Wow, I haven't updated this for a while...sorry guys. Anyway – actiony things will happen soon, so stay tuned and stay patient.

Castiel actually stops breathing the first time he feels it.

Angels.

There are angels nearby. He's scared that if he makes a sound, even the soft passing of air through his vessels lungs, then he will lose the feeling of connection, fine as a glass filament. So he doesn't breathe or move, or speak.

It disappears anyway.

It's been four months since Dean's death, months of loneliness in the cold woods, wishing he could starve or drown or suffocate – but he can't. Angels are hard to kill, even one in his weakened state, and he lacks the ingenuity or the resources to succeed. Even if he did, only oblivion would greet him anyway, angels do not have an afterlife.

The half human aspect of him, unfurled like the wet spawning of new wings on a pallid insect, still tortures him with desire and loneliness and love and loss. His body aches with physical discomfort and he finds sleep difficult, he dislikes the need for gratification that arises periodically, as if his borrowed flesh is not aware of the fact that Dean is gone.

And now there are angels.

He feels them again a few weeks later, longer this time, the crystalline hum of their presence like cold water on his fevered, fleshy brain. A taste of the detachment and peace that he once had.

Balthazar comes to him, dream walking as a blond man beside the ring where he first fought Dean, a place he often visits. He speaks the three words that before would have lit him with joy, purpose and the full hallelujah of the host in ecstasy.

"God has returned."

And he barely cares.

The agony of his grace being reignited burns him to the core. He screams, screams until he's raw and open like a nerve, the power flowing back through him like freezing acid, burning away the parts of him awakened by Dean and concealing his wings anew as his grace grows in strength.

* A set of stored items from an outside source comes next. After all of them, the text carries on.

/-- The words put by adding the elements `vs` in order, and the registers left. -/
def addAllWords (pol : Policy) : List Nat → Enc → List Nat × Enc
  | [], e => ([], e)
  | v :: vs, e =>
    ((addWords pol v e).1 ++ (addAllWords pol vs (addWords pol v e).2).1, (addAllWords pol vs (addWords pol v e).2).2)

theorem addAllWords_inv (pol : Policy) (vs : List Nat) (e : Enc) (hp : PolicyOk pol) (h : EncInv pol e) :
    EncInv pol (addAllWords pol vs e).2 := by
  induction vs generalizing e with
  | nil => exact h
  | cons v vs ih => exact ih _ (addWords_inv pol v e hp h)

theorem addAllWords_fit (pol : Policy) (vs : List Nat) (e : Enc) (hv : ElementsFit pol.width vs)
    (h : ElementsFit pol.width e.pending) : ElementsFit pol.width (addAllWords pol vs e).2.pending := by
  induction vs generalizing e with
  | nil => exact h
  | cons v vs ih =>
    exact ih _ (fun x hx => hv x (by simp [hx])) (addWords_fit pol v e (hv v (by simp)) h)

/-- The elements the loop of `PS.PLANE` adds from index `i` on. -/
def loopElements (f : Nat → Nat) (n l : Nat) : Nat → Nat → List Nat
  | 0, _ => []
  | fuel + 1, i => if i < l then f i :: loopElements f n l fuel (i + n) else []

/-- The index at which the loop ends. -/
def loopEnd (n l : Nat) : Nat → Nat → Nat
  | 0, i => i
  | fuel + 1, i => if i < l then loopEnd n l fuel (i + n) else i

theorem loopElements_fit (w : Width) (o : ByteOrder) (b : InBuf) (n l fuel i : Nat) :
    ElementsFit w (loopElements (elemAt w o b) n l fuel i) := by
  induction fuel generalizing i with
  | zero => intro x hx; simp [loopElements] at hx
  | succ fuel ih =>
    unfold loopElements
    split
    · intro x hx
      rcases List.mem_cons.mp hx with rfl | hx
      · exact elemAt_lt w o b i
      · exact ih (i + n) x hx
    · intro x hx; simp at hx

theorem planeLength_zero (n l i : Nat) (hn : 1 ≤ n) (h : l ≤ i) : planeLength n l i = 0 := by
  unfold planeLength
  rw [Nat.sub_eq_zero_of_le h, Nat.zero_add]
  exact Nat.div_eq_of_lt (by omega)

theorem planeLength_succ (n l i : Nat) (hn : 1 ≤ n) (h : i < l) :
    planeLength n l i = planeLength n l (i + n) + 1 := by
  unfold planeLength
  by_cases hc : i + n ≤ l
  · rw [show l - i + n - 1 = (l - (i + n) + n - 1) + n by omega, Nat.add_div_right _ (by omega)]
  · rw [show l - (i + n) = 0 by omega, Nat.zero_add, Nat.div_eq_of_lt (by omega : n - 1 < n),
      show l - i + n - 1 = (l - i - 1) + n by omega, Nat.add_div_right _ (by omega),
      Nat.div_eq_of_lt (by omega : l - i - 1 < n)]

/-- With enough fuel the loop adds the elements at `i, i+n, …` below `l` (R104). -/
theorem loopElements_eq (f : Nat → Nat) (n l fuel i : Nat) (hn : 1 ≤ n) (hfuel : l ≤ i + fuel) :
    loopElements f n l fuel i = (List.range (planeLength n l i)).map fun j => f (i + j * n) := by
  induction fuel generalizing i with
  | zero => simp [loopElements, planeLength_zero n l i hn (by omega)]
  | succ fuel ih =>
    unfold loopElements
    split
    · rename_i h
      rw [ih (i + n) (by omega), planeLength_succ n l i hn h, List.range_succ_eq_map]
      simp only [List.map_cons, Nat.zero_mul, Nat.add_zero, List.map_map, List.cons.injEq, true_and]
      apply List.map_congr_left
      intro a _
      simp only [Function.comp, Nat.succ_mul]
      rw [show i + n + a * n = i + (a * n + n) by omega]
    · rename_i h
      simp [planeLength_zero n l i hn (by omega)]

theorem loopEnd_eq (n l fuel i : Nat) (hn : 1 ≤ n) (hfuel : l ≤ i + fuel) :
    loopEnd n l fuel i = i + planeLength n l i * n := by
  induction fuel generalizing i with
  | zero => simp [loopEnd, planeLength_zero n l i hn (by omega)]
  | succ fuel ih =>
    unfold loopEnd
    split
    · rename_i h
      rw [ih (i + n) (by omega), planeLength_succ n l i hn h, Nat.succ_mul]
      omega
    · rename_i h
      simp [planeLength_zero n l i hn (by omega)]

/-- The state after a loop that has put the words `ws`, left the registers `e` and reached the index `i`. -/
def State.looped (s : State) (w : Width) (ws : List Nat) (e : Enc) (i : Nat) : State :=
  { s.emitted w ws with enc := e, ps := { s.ps with i := i } }

theorem looped_looped (s : State) (w : Width) (ws ws' : List Nat) (e e' : Enc) (i i' : Nat) :
    (s.looped w ws e i).looped w ws' e' i' = s.looped w (ws ++ ws') e' i' := by
  unfold State.looped
  have := emitted_emitted s w ws ws'
  simp only [State.emitted] at this ⊢
  simp_all [effectiveOrder]

/-- The loop of `PS.PLANE` when its writes are accepted. -/
theorem planeLoop_accepted (pol : Policy) (n fuel : Nat) (s : State) (hp : PolicyOk pol) (hi : EncInv pol s.enc)
    (hfit : ElementsFit pol.width s.enc.pending) (hb : InputWhole pol.width s.inb)
    (ha : AcceptsWrites (addAllWords pol
      (loopElements (elemAt pol.width (effectiveOrder s) s.inb) n s.inb.elems fuel s.ps.i) s.enc).1.length s) :
    planeLoop pol n fuel s = .cont (s.looped pol.width
      (addAllWords pol (loopElements (elemAt pol.width (effectiveOrder s) s.inb) n s.inb.elems fuel s.ps.i) s.enc).1
      (addAllWords pol (loopElements (elemAt pol.width (effectiveOrder s) s.inb) n s.inb.elems fuel s.ps.i) s.enc).2
      (loopEnd n s.inb.elems fuel s.ps.i)) := by
  induction fuel generalizing s with
  | zero => simp [planeLoop, loopElements, addAllWords, loopEnd, State.looped]
  | succ fuel ih =>
    unfold planeLoop
    by_cases hlt : s.ps.i < s.inb.elems
    · simp only [loopElements, if_pos hlt, addAllWords, loopEnd, List.length_append] at ha ⊢
      have hv := elemAt_lt pol.width (effectiveOrder s) s.inb s.ps.i
      rw [withInput_whole pol.width s.ps.i s _ hb hlt,
        addElement_accepted pol _ s hp hi hfit hv (ha.mono (by omega)), andThen_cont]
      generalize elemAt pol.width (effectiveOrder s) s.inb s.ps.i = v at ha hv ⊢
      have hnext := ih (s.looped pol.width (addWords pol v s.enc).1 (addWords pol v s.enc).2 (s.ps.i + n))
        (addWords_inv pol v s.enc hp hi) (addWords_fit pol v s.enc hv hfit) hb (AcceptsWrites.after ha rfl)
      rw [looped_looped] at hnext
      exact hnext
    · simp [loopElements, hlt, addAllWords, loopEnd, State.looped]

Balthazar takes his pain wracked body away from the tiny cave, the section of the wood that was soaked in the blood of the love he'd lost, back to heaven. His vessel lies sleeping, and dimly Castiel knows that this is like a story humans tell – the sleeping form remaining unchanged while the spirit wanders, waiting.

But he doesn't know how the story ends.

He already thinks of humans from a great distance.

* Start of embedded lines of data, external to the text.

-- ==== Sys2Proof/Laws/Exec.lean ====
section
/-! SUPPORT. What whole instructions can do: tokens touch the reader alone, `POL` functions write nothing, the writers
are made of sink writes. -/

namespace Sys2Proof.Machine

/-- A token touches the reader and the returned result alone (log 2). -/
theorem exec_token_frame (i : Instr) (s t : State) (hu : unitOf i = .token) (h : exec i s = .next t) :
    ∃ rd ret, t = { s with rd := rd, ret := ret } := by
  have hp : ∀ (w : Width) (k : Flow), (∀ u, k.outcome = .next u → ∃ rd ret, u = { s with rd := rd, ret := ret }) →
      ∀ u, (withPlane w s k).outcome = .next u → ∃ rd ret, u = { s with rd := rd, ret := ret } := by
    intro w k hk u hu
    unfold withPlane at hu
    split at hu
    · split at hu
      · exact hk u hu
      · simp at hu
    · simp at hu
  have hrun : ∀ w k v, ∀ u, (readRun w k v s).outcome = .next u → ∃ rd ret, u = { s with rd := rd, ret := ret } := by
    intro w k v
    refine hp w _ ?_
    intro u hu
    split at hu
    · simp at hu; subst hu; exact ⟨_, _, rfl⟩
    · simp at hu
  have hlit : ∀ w vs, ∀ u, (readLiteral w vs s).outcome = .next u → ∃ rd ret, u = { s with rd := rd, ret := ret } := by
    intro w vs
    refine hp w _ ?_
    intro u hu
    split at hu
    · simp at hu; subst hu; exact ⟨_, _, rfl⟩
    · simp at hu
  have hterm : ∀ w, ∀ u, (readTerm w s).outcome = .next u → ∃ rd ret, u = { s with rd := rd, ret := ret } := by
    intro w
    refine hp w _ ?_
    intro u hu
    split at hu
    · simp at hu; subst hu; exact ⟨_, _, rfl⟩
    · unfold finishRead at hu
      split at hu
      · simp at hu
      · split at hu
        · simp at hu; subst hu; exact ⟨_, _, rfl⟩
        · simp at hu
  cases i <;> simp [unitOf] at hu
  case runW1 k v => exact hrun _ _ _ _ h
  case runW2 k v => exact hrun _ _ _ _ h
  case runW4 k v => exact hrun _ _ _ _ h
  case litW1 vs => exact hlit _ _ _ h
  case litW2 vs => exact hlit _ _ _ h
  case litW4 vs => exact hlit _ _ _ h
  case termW1 => exact hterm _ _ h
  case termW2 => exact hterm _ _ h
  case termW4 => exact hterm _ _ h

/-- A `POL` function returns a result and writes nothing (R71). -/
theorem exec_pol_frame (i : Instr) (s t : State) (hu : unitOf i = .pol) (h : exec i s = .next t) :
    ∃ r, t = s.answer r := by
  have hp : ∀ (w : Nat) (k : Width → Flow), (∀ x u, (k x).outcome = .next u → ∃ r, u = s.answer r) →
      ∀ u, (withOperandWidth w k).outcome = .next u → ∃ r, u = s.answer r := by
    intro w k hk u hu
    unfold withOperandWidth at hu
    split at hu
    · simp at hu
    · exact hk _ u hu
  cases i <;> simp [unitOf] at hu
  case polFmtRun w rc =>
    refine hp w _ ?_ t h
    intro x u hu
    split at hu
    · simp at hu; exact ⟨_, hu.symm⟩
    · simp at hu
  case polFmtLit w rc =>
    refine hp w _ ?_ t h
    intro x u hu
    split at hu
    · simp at hu; exact ⟨_, hu.symm⟩
    · simp at hu
  all_goals
    refine hp _ _ ?_ t h
    intro x u hu
    simp at hu
    exact ⟨_, hu.symm⟩

/-- An operation of ENC, PS, or a bare `SINK.PUT`, `SINK.TERM`, is made of sink writes. -/
theorem exec_writer_spec (i : Instr) (s : State)
    (hu : unitOf i = .enc ∨ unitOf i = .ps ∨ (∃ e, i = .sinkPut e) ∨ i = .sinkTerm) :
    ∃ x : Flow, exec i s = x.outcome
      ∧ x.SinkSpec s (fun t => unitOf i ≠ .ps → t.ps = s.ps)
        (fun t => (unitOf i ≠ .ps → t.ps = s.ps) ∧ (EncShape s.enc → EncShape t.enc))
      ∧ ((unitOf i = .enc ∨ unitOf i = .ps)
        ∨ x.SinkSpec s (fun t => t.enc = s.enc) (fun t => t.enc = s.enc)) := by
  have emp : ∀ t : State, t.enc = encEmpty → EncShape t.enc := by
    intro t h; rw [h]; exact ⟨.inl rfl, by simp [encEmpty]⟩
  generalize hSh : EncShape = Sh at emp ⊢
  cases i <;> simp [unitOf] at hu ⊢ <;> subst hSh
  case encReset =>
    refine ⟨.cont s.clearEnc, rfl, ?_⟩
    refine ⟨?_, ?_, rfl, fun _ => emp _ rfl⟩ <;> constructor <;> simp
  case encAdd v =>
    refine ⟨_, rfl, ?_⟩
    unfold withPolicy withWidth
    split
    · trivial
    · beta_reduce
      unfold withElement
      split
      · exact (addElement_spec _ v s).mono (fun _ h => h) fun t ht => ⟨ht.1, fun hs => by
          rw [ht.2.2 hs]; exact addWords_shape _ _ _ hs⟩
      · trivial
  case encFlush =>
    by_cases he : s.enc.isEmpty = true
    · exact ⟨.cont s, by simp [exec, execEncFlush, he], SinkFrame.refl s, SameStatus.refl s, rfl, id⟩
    · refine ⟨withPolicy s fun pol => flush pol s, by simp [exec, execEncFlush, he], ?_⟩
      unfold withPolicy withWidth
      split
      · trivial
      · exact (flush_spec _ s).mono (fun _ h => h) fun t ht => ⟨ht.2.1, fun _ => emp _ ht.1⟩
  case psPlane p =>
    refine ⟨_, rfl, ?_⟩
    split
    · exact (planeBody_spec _ p s).mono (fun _ _ => trivial) fun t ht => fun _ => emp _ ht.2
    · trivial
  case psEncode =>
    exact ⟨_, rfl, (encodePlanes_spec s).mono (fun _ _ => trivial) fun t ht => ht⟩
  case sinkPut e =>
    refine ⟨_, rfl, ?_⟩
    unfold withWidth
    split
    · exact ⟨trivial, trivial⟩
    · exact ⟨(put_spec _ e s).mono (fun _ h => h.ps) fun t ht => ⟨ht.ps, fun hs => by rw [ht.enc]; exact hs⟩,
        (put_spec _ e s).mono (fun _ h => h.enc) fun t ht => ht.enc⟩
  case sinkTerm =>
    refine ⟨_, rfl, ?_⟩
    unfold withWidth
    split
    · exact ⟨trivial, trivial⟩
    · exact ⟨(put_spec _ _ s).mono (fun _ h => h.ps) fun t ht => ⟨ht.ps, fun hs => by rw [ht.enc]; exact hs⟩,
        (put_spec _ _ s).mono (fun _ h => h.enc) fun t ht => ht.enc⟩

/-- With a plane to encode, `PS.ENCODE` leaves the encoder EMPTY (R102). -/
theorem encodeLoop_empty (n fuel : Nat) (s : State) (h : s.enc = encEmpty ∨ 0 < fuel ∧ s.ps.p < n) :
    (encodeLoop n fuel s).SinkSpec s (fun _ => True) fun t => t.enc = encEmpty := by
  induction fuel generalizing s with
  | zero => exact ⟨SinkFrame.refl s, SameStatus.refl s, h.resolve_right (by simp)⟩
  | succ fuel ih =>
    unfold encodeLoop
    split
    · refine Flow.SinkSpec.andThen ((planeBody_spec n s.ps.p s).mono (fun _ _ => trivial) fun t ht => ht) ?_
      rintro t ⟨_, ht⟩
      refine (ih (t.setP (t.ps.p + 1)) (.inl ht)).from ?_ ?_ <;> constructor <;> simp
    · rename_i hlt
      exact ⟨SinkFrame.refl s, SameStatus.refl s, h.resolve_right (fun hh => hlt hh.2)⟩

theorem encodePlanes_empty (s : State) (h : 1 ≤ s.cfg.nplanes) :
    (encodePlanes s).SinkSpec s (fun _ => True) fun t => t.enc = encEmpty := by
  unfold encodePlanes
  refine Flow.SinkSpec.from (encodeLoop_empty _ _ _ (.inr ⟨by omega, ?_⟩)) (s' := s.setP 0) ?_ ?_
  · show 0 < s.cfg.nplanes.toNat
    omega
  · constructor <;> simp
  · constructor <;> simp

end Sys2Proof.Machine
end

He returns to his true form, enormous and bright, without physicality, only thought, which creates and destroys and links them all.

In this form he would burn Dean's eyes, or the eyes of his host. He would burn the shadow of his lover away with his own brilliance.

Were Dean not already dead.

He cannot enter hell, not without the protection of the host, and so he will never see Dean again. Even God, whose love touches him like a soft tickling on his skin, the kind an imagined insect would create, does not know him as fully, as perfectly, as Dean once did.

Eternity alone is an even more painful concept now that he is surrounded by the whispering thoughts of a thousand angels, all of whom can see Dean's hands all over his grace, the soft coil of demon smoke that rises in the centre of him like a dying hearth. Crystalline bright as he is, transparent and pure, he cannot hide that one facet of darkness, tourmaline quartz to their diamond brightness.

He is taint itself.

Even his voice is not the same. The clear ringing angelic tones of the others resound around the heavens at their father's return, and yet his own voice, the only black key on the piano, a hollow note to make their joyous cry one thousandth threnody. His wings are somehow the wrong way round, like black snow falling onto white ground. He looks wrong, feels wrong.

He feels. And that is the worst crime of all.

Dean wanders the unholy depths, dark and wet with blood like the veins of some foul creature. The cancerous bowel of humankind, where souls never stop screaming because they have no need of breath, where their hearts never run dry of blood to pour upon the sandpaper harsh rock, and where the stink, the sulphur and vomit, come and innards and sweat and tears, has nowhere to escape to.

He walks, never sleeping, tail curled around his wrist for comfort, black eyes and gore covered skin making him almost invisible as he passes, a shadow. The only thing that marks him out is the silvery shine Castiel left on him, the faint aura of love and grace that drives other demons from him like holy fire. When he speaks to remember what his voice is, to comfort himself in the endless dark that used to be his pleasure trove, his harem and torture chambers and banquet hall, his words are tainted with a sharp, lilting cry like a bird in first flight. It cuts his throat like silver, fills his ears with salt.

It is the yawning space of Castiel's breaking heart, screaming from the touches of grace on his spirit.

Sometimes he speaks, shreds his skin with the sound, just to feel him.

Hell echoes with the misery of an angel, and he laughs bitterly at the thought, driving Castiel's misery into the demons and the damned like a sickness. The cries of the tortured join that one brittle sound and swell it.

Sam hears the resonating song of his brother and the angel, joined in chorus with the damned.

He knows they cannot continue like this.